28 Space and Shape
Michael Hrycay
Section Information
Outcome/Competency: You will be able to model and calculate scenarios in two- and three-dimensions using geometry.
Timing: 6h
Rationale: Why is it important for you to learn this skill?
Geometry is the study of shapes. Being able to calculate volume and area of a shape, for example, is very important in calculating supplies required for building. You will study shapes, and learn and apply calculations related to perimeter, circumference, area, surface area, volume, and Pythagoras’ Theorem in imperial and metric systems.
Objectives:
To be competent in this area, the individual must be able to:
- Demonstrate understanding of perimeter, area of 2-D shapes, and surface area and volume of 3-D objects including units in SI and Imperial systems of measurement
Learning Goals
- Model, calculate, interpret, and solve problems in two and three dimensions by using different representations and manipulating formulae
- Apply conversion factors using unit analysis and calculation to solve scenarios and situational problems
Introduction:
In this section you will learn about circumference, diameter, radius, area, surface area, and volume. You’ll be presented with concepts and examples, and given opportunities to practice throughout.
Chapter Contents:
- Topic 1: Perimeter and Circumference
- Topic 2: Area
- Topic 3: Surface Area
- Topic 4: Volume
- Topic 5: Pythagoras’ Theorem
- Test: Outcome 7
Shapes
Circle:
A circle is a perfectly round shape with all points on its boundary equidistant from its center. |
|
Square:
A square is a four-sided shape where all sides are equal in length and all angles are right angles. |
|
Triangle:
A triangle is a shape with three sides and three angles.

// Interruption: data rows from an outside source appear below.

@[simp] theorem applyB_psgA (v : Byte) (s : State) : (applyB v s).psgA = s.psgA := rfl

@[simp] theorem applyB_psgB (v : Byte) (s : State) : (applyB v s).psgB = writeByteB s.cfg s.psgB v := rfl

@[simp] theorem applyB_speech (v : Byte) (s : State) : (applyB v s).speech = s.speech := rfl

@[simp] theorem applyB_reg (v : Byte) (s : State) : (applyB v s).reg = s.reg := rfl

@[simp] theorem applyB_holdS (v : Byte) (s : State) : (applyB v s).holdS = s.holdS := rfl

@[simp] theorem applyB_cfg (v : Byte) (s : State) : (applyB v s).cfg = s.cfg := rfl

@[simp] theorem applyB_feed (v : Byte) (s : State) : (applyB v s).feed = s.feed := rfl

@[simp] theorem applyB_mSeq (v : Byte) (s : State) : (applyB v s).mSeq = s.mSeq := rfl

@[simp] theorem applyB_out (v : Byte) (s : State) : (applyB v s).out = s.out := rfl

@[simp] theorem applyB_replies (v : Byte) (s : State) : (applyB v s).replies = s.replies := rfl

/-! ### `applyS` -/

@[simp] theorem applyS_cpuHz (v : Byte) (s : State) : (applyS v s).cpuHz = s.cpuHz := rfl

@[simp] theorem applyS_vol (v : Byte) (s : State) : (applyS v s).vol = s.vol := rfl

@[simp] theorem applyS_muted (v : Byte) (s : State) : (applyS v s).muted = s.muted := rfl

@[simp] theorem applyS_fault (v : Byte) (s : State) : (applyS v s).fault = s.fault := rfl

@[simp] theorem applyS_macc (v : Byte) (s : State) : (applyS v s).macc = s.macc := rfl

@[simp] theorem applyS_chans (v : Byte) (s : State) : (applyS v s).chans = s.chans := rfl

@[simp] theorem applyS_psgA (v : Byte) (s : State) : (applyS v s).psgA = s.psgA := rfl

@[simp] theorem applyS_psgB (v : Byte) (s : State) : (applyS v s).psgB = s.psgB := rfl

@[simp] theorem applyS_speech (v : Byte) (s : State) : (applyS v s).speech = offerAddress s.speech v := rfl

@[simp] theorem applyS_reg (v : Byte) (s : State) : (applyS v s).reg = s.reg := rfl

@[simp] theorem applyS_holdS (v : Byte) (s : State) : (applyS v s).holdS = s.holdS := rfl

@[simp] theorem applyS_cfg (v : Byte) (s : State) : (applyS v s).cfg = s.cfg := rfl

@[simp] theorem applyS_feed (v : Byte) (s : State) : (applyS v s).feed = s.feed := rfl

@[simp] theorem applyS_mSeq (v : Byte) (s : State) : (applyS v s).mSeq = s.mSeq := rfl

@[simp] theorem applyS_out (v : Byte) (s : State) : (applyS v s).out = s.out := rfl

@[simp] theorem applyS_replies (v : Byte) (s : State) : (applyS v s).replies = s.replies := rfl

/-! ### `emit` -/

@[simp] theorem emit_cpuHz (s : State) : (Machine.emit s).cpuHz = s.cpuHz := rfl

@[simp] theorem emit_vol (s : State) : (Machine.emit s).vol = s.vol := rfl

@[simp] theorem emit_muted (s : State) : (Machine.emit s).muted = s.muted := rfl

@[simp] theorem emit_fault (s : State) : (Machine.emit s).fault = s.fault := rfl

@[simp] theorem emit_macc (s : State) : (Machine.emit s).macc = List.replicate s.cfg.blockLen 0 := rfl

@[simp] theorem emit_chans (s : State) : (Machine.emit s).chans = s.chans := rfl

@[simp] theorem emit_psgA (s : State) : (Machine.emit s).psgA = s.psgA := rfl

@[simp] theorem emit_psgB (s : State) : (Machine.emit s).psgB = s.psgB := rfl

@[simp] theorem emit_speech (s : State) : (Machine.emit s).speech = s.speech := rfl

@[simp] theorem emit_reg (s : State) : (Machine.emit s).reg = s.reg := rfl

@[simp] theorem emit_holdS (s : State) : (Machine.emit s).holdS = s.holdS := rfl

@[simp] theorem emit_cfg (s : State) : (Machine.emit s).cfg = s.cfg := rfl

A right triangle is a triangle with one angle measuring 90 degrees, called a right angle. |
|
Rectangle:
A rectangle is a four-sided shape with four right angles. Opposite sides of a rectangle are equal in length and parallel to each other. |
Topic 1: Perimeter and Circumference
We can make use of conversion skills with denominate numbers to make measurements of geometric figures such as rectangles, triangles, and circles. To make these measurements we need to be familiar with several definitions.
1.1 Polygons
A polygon is a closed plane (flat) figure whose sides are line segments (portions of straight lines).
Polygons |
Not polygons |
1.2 Perimeter
The perimeter of a polygon is the distance around the polygon. To find the perimeter of a polygon, we simply add up the lengths of all the sides.
Example 1
Don’t be tempted to memorize a formula for this. Some people may think that they should memorize a formula such as: Perimeter = 2X length + 2 X width. This type of memorization is unnecessary if you simply remember the perimeter is the sum of all the sides.
Example 2
The sides do not need to be going perpendicular or parallel to each other. In this irregular shape, to find the perimeter, you still need to add all the sides.
Example 3
In some regular shapes you will need to figure out unknown measurements based on other given measurements. Find the sides labeled A, B and C.

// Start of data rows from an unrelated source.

-- ==== Sys2Proof/Tests/Slice0.lean ====
section
/-! SUPPORT. Tests: the well-formedness smoke test, the decoding of words written out from 30_encoding.md, one step of each
instruction with the values of 95_test_vectors.md (or worked by hand from the rule cited), and for each statement with
hypotheses a state that meets them. -/

namespace Sys2Proof.Tests

open Sys2Proof.Machine Sys2Proof.Safety

/-! ### States the tests start from -/

/-- Reset with the vector configuration VC. -/
def base : State := State.resetOf Config.vc

/-- Reset with the vector configuration and another ring size. -/
def ringOf (bits : Nat) : State := State.resetOf { Config.vc with ringBits := bits }

/-- `base` with core `c`'s channel changed. -/
def withChannel (c : CoreId) (g : Channel → Channel) (s : State) : State := withChan s c (g (chanOf s c))

/-- A registered source of core `c` with VC's two blocks. -/
def source (c : CoreId) (sync blocking : Bool) : Source := newSource Config.vc c sync blocking 0

/-- `base` with the source `d` of its core in slot 0. -/
def registered (d : Source) : State :=
  withChannel d.core (fun x => { x with handle := some 0 }) (withSlot base 0 (some d))

/-- Core A with a synchronous source that does not block. -/
def syncA : State := registered (source .A true false)

/-- What `g` reads of the state that a step leaves. -/
def after {α : Type} (o : Host.Outcome State Fault Refusal) (g : State → α) : Option α :=
  match o with
  | .next t => some (g t)
  | _ => none

/-- The same of one command on `s`. -/
def ran {α : Type} (i : Instr) (s : State) (g : State → α) : Option α := after (exec i s) g

/-- The reply with a status alone. -/
def replyOf (st : Status) : List Reply := [⟨st, .none⟩]

/-! ### Well-formedness: each check refuses an ill-formed term -/

theorem test_wf_core_field : ([.putSample 3 0, .configureRate 3 1 1, .samplesAvailable 3, .spaceRemaining 3, .drain 3,
    .iterate 3 0, .apply 3 0 0, .tick 3] : List Instr).all (fun i => !i.wf) = true := by decide

theorem test_wf_address : ([.apply 0 16 0, .apply 1 1 0, .apply 2 1 0] : List Instr).all (fun i => !i.wf) = true := by decide

theorem test_wf_accepts : ([.putSample 2 0, .apply 0 15 0, .apply 1 0 0, .apply 2 0 0, .write 3 0 255 0, .advance 3 0,
    .frame 3, .register 3 false false 0, .volume 255, .micro] : List Instr).all Instr.wf = true := by decide

theorem test_wf_vector_configuration : Config.vc.wf = true := by decide

/-- One configuration outside each range of R11, R313 and R420. -/
theorem test_wf_configuration : ([
    { Config.vc with ringBits := 0 }, { Config.vc with ringBits := 25 }, { Config.vc with dstRate := 0 },
    { Config.vc with cpuHz0 := 0 }, { Config.vc with chipHzA := 0 }, { Config.vc with chipHzB := 0 },
    { Config.vc with clkNum := ⟨1, 0, 1⟩ }, { Config.vc with clkDen := ⟨1, 1, 0⟩ }, { Config.vc with speechRate := 0 },
    { Config.vc with ampTableA := Config.vc.ampTableA.set 15 43 },
    { Config.vc with ampTableB := Config.vc.ampTableB.set 0 (-1) },
    { Config.vc with snZeroPeriod := 2 }, { Config.vc with snLfsrWidth := 1 }, { Config.vc with snLfsrWidth := 17 },
    { Config.vc with snTaps := 2 }, { Config.vc with snNoiseDiv := ⟨16, 32, 0⟩ },
    { Config.vc with microFuel := 0 }, { Config.vc with noisePer := 0 }, { Config.vc with queueCap := 0 },
    { Config.vc with poolBlocks := 0 }, { Config.vc with blockLen := 0 }, { Config.vc with maxSources := 0 },
    { Config.vc with starveLimit := 0 }, { Config.vc with initVolume := 101 },
    { Config.vc with chipHzA := 2 ^ 48 }, { Config.vc with dstRate := 2 ^ 44 },
    { Config.vc with clkDen := ⟨1, 1, 2 ^ 34⟩ }, { Config.vc with clkNum := ⟨65537, 1, 1⟩ },
    { Config.vc with cpuHz0 := 2 ^ 48 }] : List Config).all (fun c => !c.wf) = true := by decide

/-- R420 at its boundary: `hz` is at most 2^32 - 1, and the divider of core S is 1. R313 constrains bit 0 of the taps
alone (log 28). -/
theorem test_wf_accepts_boundaries : ([
    { Config.vc with clkNum := ⟨65536, 65536, 65536⟩ }, { Config.vc with dstRate := 1, clkDen := ⟨1, 1, 2 ^ 48 - 1⟩ },
    { Config.vc with dstRate := 1, clkDen := ⟨2 ^ 44 - 1, 1, 1⟩ }, { Config.vc with cpuHz0 := 2 ^ 48 - 1 },
    { Config.vc with snTaps := 0x8001 }] : List Config).all Config.wf = true := by decide

/-! ### Decoding: one word of every row, written out from R141 to R145 -/

theorem test_decode_write : decode ⟨.cmd, 90, 0x00400000000000000000008⟩ = .instr (.write 0 0 0 8) ∧
    decode ⟨.cmd, 90, 0x00600000000000006400000⟩ = .instr (.write 2 1600 0 0) := by decide

theorem test_decode_advance : decode ⟨.cmd, 74, 0x0080000000000000200⟩ = .instr (.advance 0 512) ∧
    decode ⟨.cmd, 74, 0x00A0000000000000320⟩ = .instr (.advance 2 800) := by decide

theorem test_decode_frame : decode ⟨.cmd, 10, 0b0000001101⟩ = .instr (.frame 1) := by decide

theorem test_decode_clock : decode ⟨.cmd, 40, 0x0400337F98⟩ = .instr (.clock 3375000) := by decide

theorem test_decode_register : decode ⟨.cmd, 28, 0x0530000⟩ = .instr (.register 0 true true 0) ∧
    decode ⟨.cmd, 28, 0x0580000⟩ = .instr (.register 2 false false 0) := by decide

If the measurements you need are across the shape, it is sometimes useful to visualize them all together like in this diagram:
Consider side A:
The unknown top side, A (blue), is 10 cm long.
Consider side B:
The unknown side B (yellow), is 8 cm.
Consider unknown side C:
The unknown side, C (blue), is 11 cm long.
1.3 Circumference/Diameter/Radius
Circumference
The circumference of a circle is the distance around the circle. In plain language, the circumference is the perimeter of a circle.

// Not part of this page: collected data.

-- ==== Sys2Proof/Machine/DigestEncoder.lean ====
section
/-! DEFINITION. The digest serializer, operations DIGEST and HEX (44_digest_encoder.md). -/

namespace Sys2Proof.Machine

/-- The raw digest of eight words: `D[4k + m] = H[k][31-8m : 24-8m]` (30_encoding.md R75, 44_digest_encoder.md R125, R126). -/
def digestBytes (h : Vector Word 8) : Vector Byte 32 :=
  Vector.ofFn fun j : Fin 32 => byteBe32 h[j.val / 4] ⟨j.val % 4, by omega⟩

/-- DIGEST (44_digest_encoder.md R125). -/
def execDigest (s : State) : Result :=
  .next ({ s with d := digestBytes s.h }.setSeq .finalize subText s.blk s.t)

/-- The text digest of eight words: `X[8k + m] = hexchar( H[k][31 - 4m : 28 - 4m] )` (30_encoding.md R76, 44_digest_encoder.md
R127). -/
def digestText (h : Vector Word 8) : Vector Byte 64 :=
  Vector.ofFn fun j : Fin 64 => hexchar (hexDigit h[j.val / 8] ⟨j.val % 8, by omega⟩)

/-- HEX (44_digest_encoder.md R127). -/
def execHex (s : State) : Result :=
  .next ({ s with x := digestText s.h, dv := true }.setSeq .digestReady 0 s.blk s.t)

end Sys2Proof.Machine
end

You could measure the circumference of a circle with a string, but if you wanted to calculate the circumference, you need to use a formula. The formula depends upon one of two measurements: the diameter, or the radius.
Diameter
A diameter of a circle is any line segment that passes through the center of the circle and has its endpoints on the circle.
Radius
A radius of a circle is any line segment having as its endpoints the center of the circle and a point on the circle. The radius is one half the diameter.
1.4 The Number π
The symbol π, read “pi,” represents the nonterminating, nonrepeating decimal number 3.14159 … . This number has been computed to millions of decimal places without the appearance of a repeating block of digits.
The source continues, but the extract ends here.